Provided records:
/-- Registers from tBase + 0x0 up to tBase + 0x10000. -/
def regRows11 : List RegRow := [
  ⟨tBase + 0, [], 0x10002, [⟨16, 16, .ro, .h⟩, ⟨0, 16, .ro, .h⟩]⟩,
  ⟨tBase + 4, [], 0, [⟨2, 2, .ro, .h⟩, ⟨0, 2, .ro, .h⟩]⟩,
  ⟨tBase + 0x1010, [], 0, [⟨0, 1, .w1c, .v⟩]⟩,
  ⟨tBase + 0x1014, [], 0, [⟨0, 1, .rw, .i⟩]⟩,
  ⟨tBase + 0x1100, [(4, 19)], 0, [⟨0, 32, .rw, .i⟩]⟩,
  ⟨tBase + 0x2000, [], 0, [⟨4, 1, .ro, .v⟩, ⟨0, 4, .ro, .v⟩]⟩,
  ⟨tBase + 0x2004, [], 0, [⟨0, 16, .ro, .v⟩]⟩,
  ⟨tBase + 0x2008, [], 0, [⟨0, 32, .ro, .v⟩]⟩,
  ⟨tBase + 0x200c, [], 0, [⟨0, 32, .ro, .v⟩]⟩,
  ⟨tBase + 0x2010, [], 0, [⟨1, 1, .w1c, .v⟩, ⟨0, 1, .w1c, .v⟩]⟩,
  ⟨tBase + 0x2014, [], 0, [⟨0, 2, .rw, .i⟩]⟩,
  ⟨tBase + 0x2020, [], 0, [⟨0, 32, .ro, .v⟩]⟩,
  ⟨tBase + 0x2024, [], 0, [⟨0, 32, .ro, .v⟩]⟩,
  ⟨tBase + 0x2040, [], 0, [⟨0, 11, .rw, .v⟩]⟩,
  ⟨tBase + 0x2100, [(4, 69)], 0x2020, [⟨8, 6, .ro, .v⟩, ⟨0, 6, .ro, .v⟩]⟩,
  ⟨tBase + 0x2300, [(4, 69)], 0, [⟨0, 32, .ro, .v⟩]⟩,
  ⟨tBase + 0x4000, [], 0, [⟨16, 1, .ro, .v⟩, ⟨8, 8, .ro, .v⟩, ⟨0, 8, .ro, .v⟩]⟩,
  ⟨tBase + 0x4004, [], 0, [⟨0, 32, .ro, .v⟩]⟩,
  ⟨tBase + 0x4008, [], 1, [⟨1, 1, .wo, .v⟩, ⟨0, 1, .rw, .i⟩]⟩,
  ⟨tBase + 0x4010, [], 0, [⟨2, 1, .w1c, .v⟩, ⟨1, 1, .w1c, .v⟩, ⟨0, 1, .w1c, .v⟩]⟩,
  ⟨tBase + 0x4014, [], 0, [⟨0, 3, .rw, .i⟩]⟩,
  ⟨tBase + 0x4020, [], 0, [⟨0, 32, .ro, .v⟩]⟩,
  ⟨tBase + 0x4024, [], 0, [⟨0, 32, .ro, .v⟩]⟩,
  ⟨tBase + 0x4028, [], 0, [⟨0, 32, .ro, .v⟩]⟩,
  ⟨tBase + 0x4030, [], 0, [⟨0, 32, .ro, .v⟩]⟩,
  ⟨tBase + 0x4034, [], 0, [⟨0, 32, .ro, .v⟩]⟩,
  ⟨tBase + 0x4038, [], 0, [⟨0, 32, .ro, .v⟩]⟩,
  ⟨tBase + 0x403c, [], 0, [⟨0, 32, .ro, .v⟩]⟩,
  ⟨tBase + 0x4040, [], 0, [⟨0, 16, .ro, .v⟩]⟩,
  ⟨tBase + 0x6000, [], 0, [⟨0, 32, .ro, .v⟩]⟩,
  ⟨tBase + 0x6004, [], 0, [⟨0, 32, .ro, .v⟩]⟩,
  ⟨tBase + 0x6008, [], 0, [⟨0, 32, .ro, .v⟩]⟩,
  ⟨tBase + 0x600c, [], 0, [⟨0, 9, .ro, .v⟩]⟩,
  ⟨tBase + 0x6010, [(4, 4)], 0, [⟨0, 32, .ro, .v⟩]⟩,
  ⟨tBase + 0x6020, [], 0, [⟨0, 4, .ro, .v⟩]⟩,
  ⟨tBase + 0x6030, [], 0, [⟨0, 32, .ro, .v⟩]⟩,
  ⟨tBase + 0x8000, [], 0, [⟨4, 4, .ro, .v⟩, ⟨2, 1, .ro, .v⟩, ⟨1, 1, .ro, .v⟩, ⟨0, 1, .ro, .v⟩]⟩,
  ⟨tBase + 0x800c, [], 0, [⟨8, 1, .wo, .v⟩, ⟨1, 1, .rw, .v⟩, ⟨0, 1, .rw, .v⟩]⟩,
  ⟨tBase + 0x8010, [], 0xfff, [⟨12, 12, .ro, .v⟩, ⟨0, 12, .ro, .v⟩]⟩,
  ⟨tBase + 0x8014, [], 0, [⟨0, 7, .rw, .v⟩]⟩,
  ⟨tBase + 0x8020, [], 0, [⟨8, 1, .wo, .v⟩]⟩,
  ⟨tBase + 0x8040, [(4, 2)], 0x7f, [⟨31, 1, .ro, .v⟩, ⟨30, 1, .ro, .v⟩, ⟨29, 1, .ro, .v⟩, ⟨8, 6, .ro, .v⟩, ⟨0, 7, .ro, .v⟩]⟩,
  ⟨tBase + 0x8100, [(4, 63)], 0, [⟨0, 32, .ro, .v⟩]⟩]

/-- Every assigned register of the two register spaces. -/
def regRows : List RegRow :=
  regRows0 ++ regRows1 ++ regRows2 ++ regRows3 ++ regRows4 ++ regRows5 ++ regRows6 ++ regRows7 ++ regRows8 ++ regRows9 ++ regRows10 ++ regRows11

/-- The rows among which a key's row is found. -/
def regRegion (key : Nat) : List RegRow :=
  if key < 0x3000 then regRows0
  else if key < 0x8000 then regRows1
  else if key < 0x10000 then regRows2
  else if key < 0x20000 then regRows3
  else if key < 0x40000 then regRows4
  else if key < 0x90000 then regRows5
  else if key < 0xa0000 then regRows6
  else if key < 0xb0000 then regRows7
  else if key < 0xe0000 then regRows8
  else if key < 0xf0000 then regRows9
  else if key < tBase then regRows10
  else if key < tBase + 0x10000 then regRows11
  else []
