-- ==== Sys2Proof/Machine/TimeTypes.lean ====
section
/-!
DEFINITION. The state of fabric time that no register shows (chapter 09 of spec/). F is a number in units of
2^-40 au (R255).
-/
namespace Sys2Proof.Machine

/-- A correction (R265): SEQ, STALE, STEP, F0, INC, the period after the marker and its C_eff. -/
structure Corr where
  seq : Nat
  stale : Bool
  step : Bool
  f0 : Nat
  inc : Nat
  period : Nat
  ceff : Nat
  deriving DecidableEq, Repr

/-- An exchange of a leader (R263, R264): SEQ, whether TT_CYC was asked for, F at t1 once the request has left, the
number of its flit, whether that flit was replayed; the stamps t2, t3 and F at t4 while TT_CYC is awaited. -/
structure Exchange where
  seq : Nat
  full : Bool
  t1 : Option Nat
  flit : Nat
  replayed : Bool
  got : Option (Nat × Nat × Nat)
  deriving DecidableEq, Repr

/-- Fabric time: the low 24 bits of F; whether a marker has been taken; F at the last marker, and the KCLK of the
last marker by the schedule; misses in a row; off-schedule markers in a row at one place, with the KCLK of the last; the
correction held for the next marker; the newest correction that this device has sent; the first half of a correction by link; the SEQ of the newest correction; past
the freeze point; exchanges under way, the next SEQ and the answers given, as link, SEQ and F at t3; samples since the send
point in units of F; the KCLK of the last good send point; good send points; send points in a row above 1,000 ns; accepted
round trips with their KCLK; whether a step of this leader is on its way; a pending period and its C_eff, the C_eff
of the period in force; HOLDMAX reached; STALE of the last correction applied; start from KB_TIM_SET at the next
marker; whether a sample was accepted since the first marker. -/
structure TimeSt where
  fracLo : Nat
  taken : Bool
  f0 : Nat
  marker : Nat
  missed : Nat
  cand : Option (Nat × Nat)
  held : Option Corr
  own : Option Corr
  half : List (Nat × Corr)
  lastSeq : Option Nat
  frozen : Bool
  tt : List Exchange
  ttSeq : Nat
  t3 : List (Nat × Nat × Nat)
  samples : List Int
  lastGood : Nat
  good : Nat
  big : Nat
  rtts : List (Nat × Nat)
  stepDue : Bool
  pchg : Option (Nat × Nat)
  ceff : Nat
  holdStale : Bool
  corrStale : Bool
  startSet : Bool
  sampled : Bool
  deriving DecidableEq, Repr

def TimeSt.reset : TimeSt :=
  { fracLo := 0, taken := false, f0 := 0, marker := 0, missed := 0, cand := none, held := none, own := none, half := [], lastSeq := none,
    frozen := false, tt := [], ttSeq := 0, t3 := [], samples := [], lastGood := 0, good := 0, big := 0, rtts := [], stepDue := false,
    pchg := none, ceff := 0, holdStale := false, corrStale := false, startSet := false, sampled := false }

end Sys2Proof.Machine
end

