/-- TAPS in Kalvon-T (R99, R101): the tap targets of the received wires of one B→T group. -/
def execTaps (g : Nat) (taps : List Nat) (s : State) : Host.Outcome State Fault Refusal :=
  onGroup g s fun s => s.onT fun s =>
    let body := pack ((0, 16, g) :: (List.range 69).map fun w => (16 + 8 * w, 8, taps.getD w 0))
    s.actT 0x03 body fun s => (List.range 69).foldl (fun s w => s.wr (KT_BND_TAP_TARGET g w) (taps.getD w 0)) (s.wr KT_BND_STATUS_STATE 2)

/-- RATE in Kalvon-T (R101): the count at which full rate starts. -/
def execRate (count : Nat) (s : State) : Host.Outcome State Fault Refusal :=
  s.done <| s.onT fun s => s.actT 0x04 (pack [(0, 32, count)]) fun s =>
    let s1 := s.wr KT_BND_STATUS_STATE 4
    { s1 with bond := { s1.bond with rateAt := some count } }

/-! ## Tokens (R104) and roles -/

/-- TOKEN_RPT with what Kalvon-T holds. -/
def State.tokenReport (s : State) : State :=
  s.ctlToB 0x06 (pack [(0, 16, s.rd KT_BND_HELD_INC), (16, 32, s.rd KT_BND_WTOKEN), (48, 32, s.rd KT_BND_RTOKEN)])

/-- TOKEN_REQ in Kalvon-T (R104): answered with TOKEN_RPT. -/
def execTokenReq (s : State) : Host.Outcome State Fault Refusal :=
  s.done <| s.onT fun s => s.actT 0x05 0 fun s => (s.wr KT_BND_STATUS_STATE 7).tokenReport

/-- TOKEN_SET in Kalvon-T (R104): the values are held and reported. -/
def execTokenSet (inc wtok rtok : Nat) (s : State) : Host.Outcome State Fault Refusal :=
  s.done <| s.onT fun s => s.actT 0x07 (pack [(0, 16, inc), (16, 32, wtok), (48, 32, rtok)]) fun s =>
    (((s.wr KT_BND_HELD_INC inc).wr KT_BND_WTOKEN wtok).wr KT_BND_RTOKEN rtok).tokenReport

/-- IDENT from Kalvon-B (R134, R135): identity, version, HLP-S 1.1, tiles; every capability of R135. -/
def msgIdentB (s : State) : XMsg :=
  { hdr := BitVec.ofNat 128 (pack [(0, 8, 0x70), (8, 2, 1), (16, 16, 0x7A11), (32, 16, 0x0C01), (48, 32, 0x00010002), (80, 8, 1), (88, 8, 1), (96, 2, s.buildWord % 4)]),
    data := [0x054001FF] }

/-- TOKEN_RPT in Kalvon-B (R104): after TOKEN_REQ, all zero is answered with TOKEN_SET and anything else is a
mismatch; after TOKEN_SET the exchange is complete and IDENT is sent (R136). -/
def execTokenRpt (inc wtok rtok : Nat) (s : State) : Host.Outcome State Fault Refusal :=
  s.done <| s.onB fun s => s.actB 0x06 (pack [(0, 16, inc), (16, 32, wtok), (48, 32, rtok)]) fun s1 =>
    if s1.on IMG_BOOT_STOP then s1
    else if s1.bond.tokens = 1 then
      if inc = 0 ∧ wtok = 0 ∧ rtok = 0 then ({ s1 with bond := { s1.bond with tokens := 2 } }).sendTokenSet else s1.mismatch
    else if s1.bond.tokens = 2 then
      ({ s1 with bond := { s1.bond with tokens := 3, identTries := 1 } }).sendT 3 (msgIdentB s1)
    else s1

/-- TOKEN_SILENCE_TIMEOUT (R104): no good T→B class-K frame for 4,096 KCLK in TAPS, STEP, RATE, TOKEN or ACTIVE. -/
def execTokenSilenceTimeout (s : State) : Host.Outcome State Fault Refusal :=
  s.done <| s.onB fun s => if s.rd TST_STATUS_CSTATE = 0 ∧ [2, 3, 4, 7, 8].contains (s.rd BND_STATUS_STATE) then s.mismatch else s

/-- CLASS_K_LOSS_TIMEOUT (R104): Kalvon-T holds all traffic, sets LOSS and waits for WAKE. -/
def execClassKLossTimeout (s : State) : Host.Outcome State Fault Refusal :=
  s.done <| s.onT fun s => (({ s with tHold := true }).wr KT_BND_STATUS_STATE 9).raise EV_KT_BND_LOSS

/-- ROLES in Kalvon-T (R99, R101): the role word of one tile. -/
def execRoles (tile word : Nat) (s : State) : Host.Outcome State Fault Refusal :=
  s.done <| s.onT fun s => s.actT 0x08 (pack [(0, 16, tile), (16, 32, word)]) fun s =>
    let s1 := s.wr KT_BND_STATUS_STATE 8
    { s1 with bond := { s1.bond with tRoles := Sparse.set (fun _ => 0) s1.bond.tRoles tile word } }

/-- HOLD in Kalvon-T (R27, R99): all traffic is held; any repair is abandoned. -/
def execHold (s : State) : Host.Outcome State Fault Refusal :=
  s.done <| s.onT fun s => s.actT 0x15 0 fun s =>
    let s1 := s.wr KT_BND_STATUS_STATE 9
    { s1 with tHold := true, bond := { s1.bond with groups := s1.bond.groups.map fun (e : Nat × Group) => (e.1, { e.2 with tRepair := none }) } }

/-! ## Frames -/

/-- FRAME_SEAL (R87): in its sealing slot, the sending half seals a frame of the group. A group out of service
seals none, and in CHECK the wires carry PRBS-15 (R101). -/
def execFrameSeal (g at_ : Nat) (s : State) : Host.Outcome State Fault Refusal :=
  onGroup g s fun s =>
    if gBT g then
      s.onB fun s => if s.bond.driveB ∧ s.isSlot g at_ ∧ s.rd (BND_GSTAT_STATE g) = 0 ∧ s.rd BND_STATUS_STATE ≠ 6 then s.sealSlot g at_ else s
    else
      s.onT fun s => if s.bond.driveT ∧ s.isSlot g at_ ∧ (s.grp g).tState = 0 ∧ s.rd KT_BND_STATUS_STATE ≠ 6 then s.sealSlot g at_ else s

/-- FRAME_RECEIVE (R94): the frame sealed at a count is checked in the receiving half. -/
def execFrameReceive (g sealed : Nat) (rx : RxFrame) (s : State) : Host.Outcome State Fault Refusal :=
  onGroup g s fun s => if gBT g then s.onT fun s => s.receive g sealed rx else s.onB fun s => s.receive g sealed rx

/-- RETRY_WAIT_TIMEOUT (R95): the receiver has waited 64 KCLK for a RETRY frame. -/
def execRetryWaitTimeout (g : Nat) (s : State) : Host.Outcome State Fault Refusal :=
  onGroup g s fun s => s.onB fun s => if (s.grp g).kept.isSome then s.recoverGroup g else s

/-- GROUP_RECOVERY_DONE (R98): with the depth of training and the check passed the group returns to service and
its held frames are resealed first, each reseal counting as the take (R471); otherwise it fails. -/
def execGroupRecoveryDone (g depth : Nat) (strobe : Bool) (seen : List (Nat × Nat)) (s : State) : Host.Outcome State Fault Refusal :=
  onGroup g s fun s => s.onB fun s =>
    if s.rd (BND_GSTAT_STATE g) ≠ 1 then s
    else if !strobe then s.failGroup g 1
    else if depth = 0 ∨ 4 < depth then s.failGroup g 3
    else if depth ≠ s.rd (BND_GSTAT_DEPTH g) then s.failGroup g 4
    else
      match s.checkWires g (s.failedWires seen) with
      | none => s.failGroup g 2
      | some s1 =>
        let x := s1.grp g
        let seals := x.sealsFrom 0
        let s2 := (s1.wr (BND_GSTAT_STATE g) 0).setGrp g
          { x with stopped := false, run := seals, runHead := true, kept := none, missed := seals, errs := [],
                   held := x.held.map fun h => { h with r := 0, due := none } }
        ((s2.spareCounts g).newWidthToken.sendTokenSet).sendGroupState g 0 0

/-! ## Repair -/

/-- REPAIR_SPARE_DRIVE (R97): at M the transmitting half drives the wire's bits on the spare. -/
def execRepairSpareDrive (g : Nat) (s : State) : Host.Outcome State Fault Refusal :=
  onGroup g s fun s =>
    match (s.grp g).repair with
    | some p => if gBT g ∨ (s.grp g).tRepair.isSome then s.setGrp g { s.grp g with repair := some { p with driven := true } } else s
    | none => s

/-- REPAIR_READY_CHECK (R97): at S − 64, a repair that is not ready, or in disagreement, is cancelled; the spare
goes out of use and the repair starts again with the next. -/
def execRepairReadyCheck (g : Nat) (s : State) : Host.Outcome State Fault Refusal :=
  onGroup g s fun s => s.onB fun s =>
    match (s.grp g).repair with
    | some p =>
      if p.ready && !p.bad then s
      else
        let s1 := (s.setGrp g { s.grp g with repair := none }).ctlToT 0x12 (pack [(0, 16, g)])
        ((s1.setSpare g p.k 0x7E).spareCounts g).startRepair g p.w
    | none => s

/-- REPAIR_SWITCH (R97): at S both halves switch the wire onto the spare; REPAIR is set, the width token updated,
written to Caddy and sent; the next waiting repair starts. -/
def execRepairSwitch (g : Nat) (s : State) : Host.Outcome State Fault Refusal :=
  onGroup g s fun s => s.onB fun s =>
    let x := s.grp g
    match x.repair with
    | some p =>
      if p.ready && !p.bad then
        let s1 := s.setGrp g { x with repair := none, tRepair := none, tMap := setBits x.tMap (8 * p.k) 8 p.w,
                                      errs := x.errs.filter fun e => e.1 != p.w }
        let s2 := ((s1.setSpare g p.k p.w).spareCounts g).raise EV_BND_REPAIR
        let s3 := s2.newWidthToken.sendTokenSet
        match (s3.grp g).todo with
        | w :: ws => (s3.setGrp g { s3.grp g with todo := ws }).startRepair g w
        | [] => s3
      else s
    | none => s

/-- REPAIR in Kalvon-T (R97): the wire, the spare, M and S of a repair to come. -/
def execRepair (g w k m sw : Nat) (s : State) : Host.Outcome State Fault Refusal :=
  onGroup g s fun s => s.onT fun s => s.actT 0x10 (pack [(0, 16, g), (16, 8, w), (24, 8, k), (32, 32, m), (64, 32, sw)]) fun s1 =>
    s1.setGrp g { s1.grp g with tRepair := some (w, k, m, sw) }

/-- REPAIR_RDY in Kalvon-B (R97): the receiving half agrees or disagrees. -/
def execRepairRdy (g : Nat) (bad : Bool) (s : State) : Host.Outcome State Fault Refusal :=
  onGroup g s fun s => s.onB fun s => s.actB 0x11 (pack [(0, 16, g), (16, 8, b2n bad)]) fun s1 =>
    match (s1.grp g).repair with
    | some p => s1.setGrp g { s1.grp g with repair := some { p with ready := !bad, bad := bad } }
    | none => s1

/-- REPAIR_CANCEL in Kalvon-T (R97): the spare returns to check copying; it goes out of use. -/
def execRepairCancel (g : Nat) (s : State) : Host.Outcome State Fault Refusal :=
  onGroup g s fun s => s.onT fun s => s.actT 0x12 (pack [(0, 16, g)]) fun s1 =>
    let x := s1.grp g
    match x.tRepair with
    | some (_, k, _, _) => s1.setGrp g { x with tRepair := none, tMap := setBits x.tMap (8 * k) 8 0x7E }
    | none => s1

/-- WIRE_RPT in Kalvon-B (R97): the wires of a B→T group in which Kalvon-T localised an error in one retry. The
beat is not reported, so the crosstalk bit of the signature is 0 (assumption 18). -/
def execWireRpt (g mask : Nat) (s : State) : Host.Outcome State Fault Refusal :=
  onGroup g s fun s => s.onB fun s => s.actB 0x13 (pack [(0, 16, g), (16, 72, mask)]) fun s1 =>
    ((List.range 69).filter fun w => bitAt mask w).foldl (fun s w => s.wireError g w (s.cls g)) s1

/-! ## Group state and heirs -/

/-- GROUP_STATE in Kalvon-T (R98, R470): the group's state; a failed B→T group is answered with GROUP_RPT, which
carries the seal of its oldest frame not presented. -/
def execGroupState (g st cause : Nat) (s : State) : Host.Outcome State Fault Refusal :=
  onGroup g s fun s => s.onT fun s => s.actT 0x14 (pack [(0, 16, g), (16, 8, st), (24, 8, cause)]) fun s1 =>
    let s2 := s1.setGrp g { s1.grp g with tState := st, tRepair := if st = 0 then (s1.grp g).tRepair else none }
    if st = 2 ∧ gBT g then
      match (s2.grp g).unpresented g with
      | some r => s2.ctlToB 0x19 (pack [(0, 16, g), (16, 8, 0), (24, 32, r)])
      | none => s2.ctlToB 0x19 (pack [(0, 16, g), (16, 8, 1)])
    else s2

/-- GROUP_RPT in Kalvon-B (R470): with R, the heir of the failed B→T group is chosen and HEIR sent. -/
def execGroupRpt (g : Nat) (none_ : Bool) (r : Nat) (s : State) : Host.Outcome State Fault Refusal :=
  onGroup g s fun s => s.onB fun s => s.actB 0x19 (if none_ then pack [(0, 16, g), (16, 8, 1)] else pack [(0, 16, g), (16, 8, 0), (24, 32, r)]) fun s1 =>
    if !none_ && gBT g && s1.rd (BND_GSTAT_STATE g) == 2 then s1.appointHeir g r else s1

/-- HEIR in Kalvon-T (R470): the sending half of a T→B group reseals the failed group's frames on the heir from X
on; the receiving half of a B→T group takes the first N frames of the heir from X on as the failed group's. -/
def execHeir (g h r x n : Nat) (s : State) : Host.Outcome State Fault Refusal :=
  onGroup h s fun s => s.onT fun s => s.actT 0x18 (pack [(0, 16, g), (16, 16, h), (32, 32, r), (64, 32, x), (96, 8, n)]) fun s1 =>
    s1.addJob h (!gBT h) { g := g, x := x, items := ((s1.grp g).carryFrom g r).take n }

/-- HEIR_RESEAL_START (R470): X is reached; from now on the heir's sealing slots carry the failed group's frames. -/
def execHeirResealStart (g : Nat) (s : State) : Host.Outcome State Fault Refusal :=
  onGroup g s fun s =>
    match (s.grp g).heir with
    | j :: js => s.setGrp g { s.grp g with heir := { j with x := min j.x (s.sendCount g) } :: js }
    | [] => s

end Sys2Proof.Machine
end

Task brief: Reproduce exactly the entries above, limited to the lines from the one with "let s1 := s.wr KT_BND_STATUS_STATE 4" through the one with "if inc = 0 ∧", both included.

Your response:
    let s1 := s.wr KT_BND_STATUS_STATE 4
    { s1 with bond := { s1.bond with rateAt := some count } }

/-! ## Tokens (R104) and roles -/

/-- TOKEN_RPT with what Kalvon-T holds. -/
def State.tokenReport (s : State) : State :=
  s.ctlToB 0x06 (pack [(0, 16, s.rd KT_BND_HELD_INC), (16, 32, s.rd KT_BND_WTOKEN), (48, 32, s.rd KT_BND_RTOKEN)])

/-- TOKEN_REQ in Kalvon-T (R104): answered with TOKEN_RPT. -/
def execTokenReq (s : State) : Host.Outcome State Fault Refusal :=
  s.done <| s.onT fun s => s.actT 0x05 0 fun s => (s.wr KT_BND_STATUS_STATE 7).tokenReport

/-- TOKEN_SET in Kalvon-T (R104): the values are held and reported. -/
def execTokenSet (inc wtok rtok : Nat) (s : State) : Host.Outcome State Fault Refusal :=
  s.done <| s.onT fun s => s.actT 0x07 (pack [(0, 16, inc), (16, 32, wtok), (48, 32, rtok)]) fun s =>
    (((s.wr KT_BND_HELD_INC inc).wr KT_BND_WTOKEN wtok).wr KT_BND_RTOKEN rtok).tokenReport

/-- IDENT from Kalvon-B (R134, R135): identity, version, HLP-S 1.1, tiles; every capability of R135. -/
def msgIdentB (s : State) : XMsg :=
  { hdr := BitVec.ofNat 128 (pack [(0, 8, 0x70), (8, 2, 1), (16, 16, 0x7A11), (32, 16, 0x0C01), (48, 32, 0x00010002), (80, 8, 1), (88, 8, 1), (96, 2, s.buildWord % 4)]),
    data := [0x054001FF] }

/-- TOKEN_RPT in Kalvon-B (R104): after TOKEN_REQ, all zero is answered with TOKEN_SET and anything else is a
mismatch; after TOKEN_SET the exchange is complete and IDENT is sent (R136). -/
def execTokenRpt (inc wtok rtok : Nat) (s : State) : Host.Outcome State Fault Refusal :=
  s.done <| s.onB fun s => s.actB 0x06 (pack [(0, 16, inc), (16, 32, wtok), (48, 32, rtok)]) fun s1 =>
    if s1.on IMG_BOOT_STOP then s1
    else if s1.bond.tokens = 1 then
      if inc = 0 ∧ wtok = 0 ∧ rtok = 0 then ({ s1 with bond := { s1.bond with tokens := 2 } }).sendTokenSet else s1.mismatch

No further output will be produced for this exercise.